-- ==== Sys2Proof/Certificates/Slice0/Obligations.lean ====
section
/-!
DEFINITION. Certificates/Slice0/Obligations.lean: the statements for the provers.
-/

open Sys2Proof hiding core
open Sys2Proof.Machine

/-! ### The block as a whole -/

/-- One step takes the command at the front of the queue and runs it with the rest of the queue; on an empty queue one tick passes. -/
def Obligations.StepRunsTheFrontCommand : Prop :=
  (∀ (c : Instr) (rest : List Instr) (s : State), step { s with pending := c :: rest } = exec c { s with pending := rest }) ∧
  ∀ s : State, s.pending = [] → step s = .next (idleTick s)

/-- The state after reset is safe, and its queue is empty. -/
def Obligations.ResetIsSafe : Prop := State.reset.Safe ∧ State.reset.pending = []

/-- Every step keeps the canonical form of the scratchpad and the bounds of the error log, from every state that has them. -/
def Obligations.EveryStepKeepsSafe : Prop := ∀ s t : State, s.Safe → step s = .next t → t.Safe

/-- No command touches the queue; no command changes the speed bin or the device secret, and no command lowers a fused minimum version. -/
def Obligations.CommandsLeaveQueueAndFuses : Prop :=
  ∀ (c : Instr) (s t : State), exec c s = .next t →
    t.pending = s.pending ∧ t.fuses.speedBin = s.fuses.speedBin ∧ t.fuses.secret = s.fuses.secret ∧
      s.fuses.fwMin ≤ t.fuses.fwMin ∧ s.fuses.secMin ≤ t.fuses.secMin

/-- A write of scratchpad bytes is handled word by word. A word that it covers whole is stored with fresh check bits, and so is a merge into a word that is not
uncorrectable; a word that is uncorrectable and covered in part is left unchanged and UE is set; the write completes with POISON exactly where a merge was not
made, and every byte outside it stays. For a store of the control core, that completion is the POISON exception (R302). -/
def Obligations.ScratchpadWrites : Prop :=
  ∀ (src a : Nat) (bs : List Byte) (s : State),
    let n := bs.length
    let u := spWrite src a bs s
    let unmade (w : Nat) : Bool := badWord s w && !(decide (a ≤ 8 * w) && decide (8 * w + 8 ≤ a + n))
    (∀ i, i < n → memByte u (a + i) = if unmade ((a + i) / 8) then memByte s (a + i) else bs.getD i 0) ∧
    (∀ x, x < a ∨ a + n ≤ x → memByte u x = memByte s x) ∧
    (∀ w, eccOf u w = if w ∈ wordsOf a n ∧ unmade w = false then none else eccOf s w) ∧
    (∀ w ∈ wordsOf a n, unmade w = true → getB u (aTileSpStatus (8 * w / 0x2000000)) 1 = true) ∧
    (writePoisons s a n = true ↔ ∃ w ∈ wordsOf a n, unmade w = true) ∧
    ∀ (t : Tile) (d r : GReg) (imm : BitVec 16), FetchOk s t →
      let x := (getG s t r + imm.signExtend 64).toNat
      let poison (store : Instr) (k : Nat) : Prop := Spells s t store → x + k ≤ tileW s t → x % k = 0 → writePoisons s (pkgAddr t x) k = true →
        ∃ v, exec store s = .next (raiseExc t 0x04 x v) ∧ ∀ z, memByte v z = memByte s z
      poison (.store32 t d r imm) 4 ∧ poison (.store16 t d r imm) 2 ∧ poison (.store8 t d r imm) 1

/-! ### The control core: issue, operands and arithmetic -/

/-- A fetch changes the instruction cache, the mark of RETX, the word that issued last and notes alone; the line of the program counter is then cached with the bytes it held
there or, on a miss, those of working memory; a quiet fetch leaves no note (R217). -/
def Obligations.FetchChangesTheCacheAlone : Prop :=
  ∀ (s : State) (t : Nat), FetchOk s t →
    let n := fetched t s
    let line := (getPc s t).toNat / 64
    Fetched s n t ∧ (core n t).resumed = false ∧
      icFind n t line = some ((icFind s t line).getD ⟨line, memBytes s (fetchLine s t) 64⟩) ∧
      (FetchQuiet s t → n.regs = s.regs ∧ n.err = s.err ∧ n.host = s.host ∧ n.sent = s.sent ∧ n.flash = s.flash ∧
        (∀ u, (tile n u).rows = (tile s u).rows ∧ (tile n u).rowCorr = (tile s u).rowCorr))

/-- Writing a register: G0 reads 0 and VM0 all ones, and a write to them is discarded; another register reads what was written; nothing else of the core
changes, but the program counter of a core that goes on (R211). -/
def Obligations.RegisterWrites : Prop :=
  ∀ (s : State) (t : Nat),
    (∀ (d : GReg) (v : Word),
      let n := nextPc t (setG t d v s)
      getG n t d = (if d = 0 then 0 else v) ∧ (∀ r, r ≠ d → getG n t r = getG s t r) ∧
        (∀ r, getV n t r = getV s t r) ∧ (∀ r, getM n t r = getM s t r) ∧ getPc n t = getPc s t + 4 ∧
        ({ core n t with g := (core s t).g, pc := (core s t).pc } : CoreSt) = core s t ∧
        ({ tile n t with core := core s t } : TileSt) = tile s t ∧ (∀ u, u ≠ t → tile n u = tile s u) ∧
        ({ n with tiles := s.tiles } : State) = s) ∧
    (∀ (d : VReg) (v : BitVec 512),
      let n := setV t d v s
      getV n t d = v ∧ (∀ r, r ≠ d → getV n t r = getV s t r) ∧ ({ core n t with v := (core s t).v } : CoreSt) = core s t ∧
        (∀ u, u ≠ t → tile n u = tile s u) ∧ ({ n with tiles := s.tiles } : State) = s) ∧
    (∀ (d : MReg) (v : Word),
      let n := setM t d v s
      getM n t d = (if d = 0 then BitVec.allOnes 64 else v) ∧ (∀ r, r ≠ d → getM n t r = getM s t r) ∧
        ({ core n t with vm := (core s t).vm } : CoreSt) = core s t ∧ (∀ u, u ≠ t → tile n u = tile s u) ∧ ({ n with tiles := s.tiles } : State) = s)

/-- Every scalar arithmetic and logical operation, on two registers, on one and an immediate, on one, or on an immediate, completes where the word at the
program counter spells it: D takes the value, and the next instruction follows (R219, R220, R221). -/
def Obligations.ScalarArithmetic : Prop :=
  ∀ (t : Tile) (d a b : GReg) (imm : BitVec 16) (up : BitVec 21) (k : BitVec 6) (s : State), FetchOk s t →
    let x := getG s t a
    let y := getG s t b
    let z := imm.signExtend 64
    let w (i : Instr) (v : Word) : Prop := Spells s t i → exec i s = .next (nextPc t (setG t d v (fetched t s)))
    w (.add t d a b) (x + y) ∧ w (.sub t d a b) (x - y) ∧
    w (.and t d a b) (x &&& y) ∧ w (.or t d a b) (x ||| y) ∧ w (.xor t d a b) (x ^^^ y) ∧
    w (.sll t d a b) (x <<< (y.extractLsb' 0 6).toNat) ∧ w (.srl t d a b) (x >>> (y.extractLsb' 0 6).toNat) ∧
    w (.sra t d a b) (x.sshiftRight (y.extractLsb' 0 6).toNat) ∧
    w (.slt t d a b) (if x.slt y then 1 else 0) ∧ w (.sltu t d a b) (if x.ult y then 1 else 0) ∧
    w (.min t d a b) (if x.sle y then x else y) ∧ w (.max t d a b) (if x.sle y then y else x) ∧
    w (.minu t d a b) (if x.ule y then x else y) ∧ w (.maxu t d a b) (if x.ule y then y else x) ∧
    w (.mul t d a b) ((x.zeroExtend 128 * y.zeroExtend 128).extractLsb' 0 64) ∧
    w (.mulhi t d a b) ((x.signExtend 128 * y.signExtend 128).extractLsb' 64 64) ∧
    w (.mulhiu t d a b) ((x.zeroExtend 128 * y.zeroExtend 128).extractLsb' 64 64) ∧
    w (.mulhim t d a b) ((x.signExtend 128 * y.zeroExtend 128).extractLsb' 64 64) ∧
    w (.div t d a b) (if y = 0 then 0 else x.sdiv y) ∧ w (.divu t d a b) (if y = 0 then 0 else x / y) ∧
    w (.rem t d a b) (if y = 0 then x else x.srem y) ∧ w (.remu t d a b) (if y = 0 then x else x % y) ∧
    w (.addi t d a imm) (x + z) ∧ w (.andi t d a imm) (x &&& z) ∧ w (.ori t d a imm) (x ||| z) ∧
    w (.xori t d a imm) (x ^^^ z) ∧ w (.slti t d a imm) (if x.slt z then 1 else 0) ∧
    w (.sltiu t d a imm) (if x.ult z then 1 else 0) ∧ w (.upperImmediate t d up) (up ++ (0 : BitVec 43)) ∧
    w (.slli t d a k) (x <<< k.toNat) ∧ w (.srli t d a k) (x >>> k.toNat) ∧
    w (.srai t d a k) (x.sshiftRight k.toNat) ∧ w (.sext8 t d a) ((x.extractLsb' 0 8).signExtend 64) ∧
    w (.sext16 t d a) ((x.extractLsb' 0 16).signExtend 64) ∧ w (.sext32 t d a) ((x.extractLsb' 0 32).signExtend 64)

/-! ### The control core: control flow and exceptions -/

/-- A branch whose comparison holds goes to PC + 4 × off, signed, another to the next instruction; JAL and an aligned JR write the address of the next
instruction and jump (R219, R221). -/
def Obligations.BranchesAndJumps : Prop :=
  ∀ (t : Tile) (a b d : GReg) (off : BitVec 8) (far : BitVec 21) (imm : BitVec 16) (s : State), FetchOk s t →
    let x := getG s t a
    let y := getG s t b
    let pc := getPc s t
    let n := fetched t s
    let gives (i : Instr) (u : State) : Prop := Spells s t i → exec i s = .next u
    let br (i : Instr) (c : Bool) : Prop := gives i (setPc t (if c then pc + 4 * off.signExtend 64 else pc + 4) n)
    br (.beq t a b off) (x == y) ∧ br (.bne t a b off) (x != y) ∧ br (.blt t a b off) (x.slt y) ∧ br (.bge t a b off) (!x.slt y) ∧
    br (.bltu t a b off) (x.ult y) ∧ br (.bgeu t a b off) (!x.ult y) ∧
    gives (.jal t d far) (setPc t (pc + 4 * far.signExtend 64) (setG t d (pc + 4) n)) ∧
    ((x + imm.signExtend 64).toNat % 4 = 0 → gives (.jr t d a imm) (setPc t (x + imm.signExtend 64) (setG t d (pc + 4) n))) ∧
    ((x + imm.signExtend 64).toNat % 4 ≠ 0 → gives (.jr t d a imm) (raiseExc t 0x03 (x + imm.signExtend 64).toNat n))

/-- Entry to a handler (R236): TILE_EPC takes the address to resume, TILE_ECAUSE the code, TILE_EVAL the value, EXL is set and PC takes TILE_EVEC; no
other register, no operand register and no byte of memory changes. -/
def Obligations.HandlerEntry : Prop :=
  ∀ (s : State) (t : Tile) (code eval : Nat) (second : Bool) (epc : Word), code < 256 → eval < 2 ^ 64 →
    let n := enterHandler t code second epc eval s
    reg n (aTileEpc t) = epc ∧ (reg n (aTileEcause t)).toNat = code + 256 * b2n second ∧ (reg n (aTileEval t)).toNat = eval ∧
      getB n (aTileCoreStatus t) 0 = true ∧ getPc n t = reg s (aTileEvec t) ∧
      (∀ i, i ≠ 0 → i < 64 → getB n (aTileCoreStatus t) i = getB s (aTileCoreStatus t) i) ∧
      (∀ o, o ≠ aTileEpc t → o ≠ aTileEcause t → o ≠ aTileEval t → o ≠ aTileCoreStatus t → reg n o = reg s o) ∧
      (∀ r, getG n t r = getG s t r) ∧ (∀ r, getV n t r = getV s t r) ∧ (∀ r, getM n t r = getM s t r) ∧
      (∀ x, memByte n x = memByte s x) ∧ (∀ u, u ≠ t.val → tile n u = tile s u)

/-- A synchronous exception with EXL clear enters the handler with the faulting instruction's address; with EXL set it is a double fault: the core halts,
DOUBLE is set, and the tile issues nothing further (R236, R240). SECOND is a free value
(log entry 6) where R222 lets the instruction be the second of a pair, and 0 where it does not: behind a branch, a jump, or an instruction that issues alone, beside a
second memory, vector or system instruction, where it reads what the one before writes, and for an instruction that itself issues alone, as BREAK does. -/
def Obligations.SynchronousException : Prop :=
  ∀ (s : State) (t : Tile) (code eval : Nat),
    (getB s (aTileCoreStatus t) 0 = false →
      ∃ second, ((core s t).pair = false → second = false) ∧ raiseExc t code eval s = enterHandler t code second (getPc s t) eval (tickFree s)) ∧
    (FetchOk s t →
      (core (fetched t s) t).last = some (wordNext s t) ∧ (core (fetched t s) t).pair = mayPair (core s t).last (wordNext s t)) ∧
    (FetchOk s t → Spells s t (.brk t) → (core (fetched t s) t).pair = false) ∧
    (getB s (aTileCoreStatus t) 0 = true →
      let n := raiseExc t code eval s
      getB n (aTileCoreStatus t) 3 = true ∧ (core n t).run = .dead ∧ canIssue n t = false ∧ (∀ r, getG n t r = getG s t r) ∧
        (∀ x, memByte n x = memByte s x) ∧ reg n (aTileEpc t) = reg s (aTileEpc t))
════════════════════
* Activity:
Nothing but the lines above from the one containing "let unmade (w" through the one containing "16), FetchOk s t →" should appear in the answer, each repeated exactly.

* Your response:
    let unmade (w : Nat) : Bool := badWord s w && !(decide (a ≤ 8 * w) && decide (8 * w + 8 ≤ a + n))
    (∀ i, i < n → memByte u (a + i) = if unmade ((a + i) / 8) then memByte s (a + i) else bs.getD i 0) ∧
    (∀ x, x < a ∨ a + n ≤ x → memByte u x = memByte s x) ∧
    (∀ w, eccOf u w = if w ∈ wordsOf a n ∧ unmade w = false then none else eccOf s w) ∧
    (∀ w ∈ wordsOf a n, unmade w = true → getB u (aTileSpStatus (8 * w / 0x2000000)) 1 = true) ∧
    (writePoisons s a n = true ↔ ∃ w ∈ wordsOf a n, unmade w = true) ∧
    ∀ (t : Tile) (d r : GReg) (imm : BitVec 16), FetchOk s t →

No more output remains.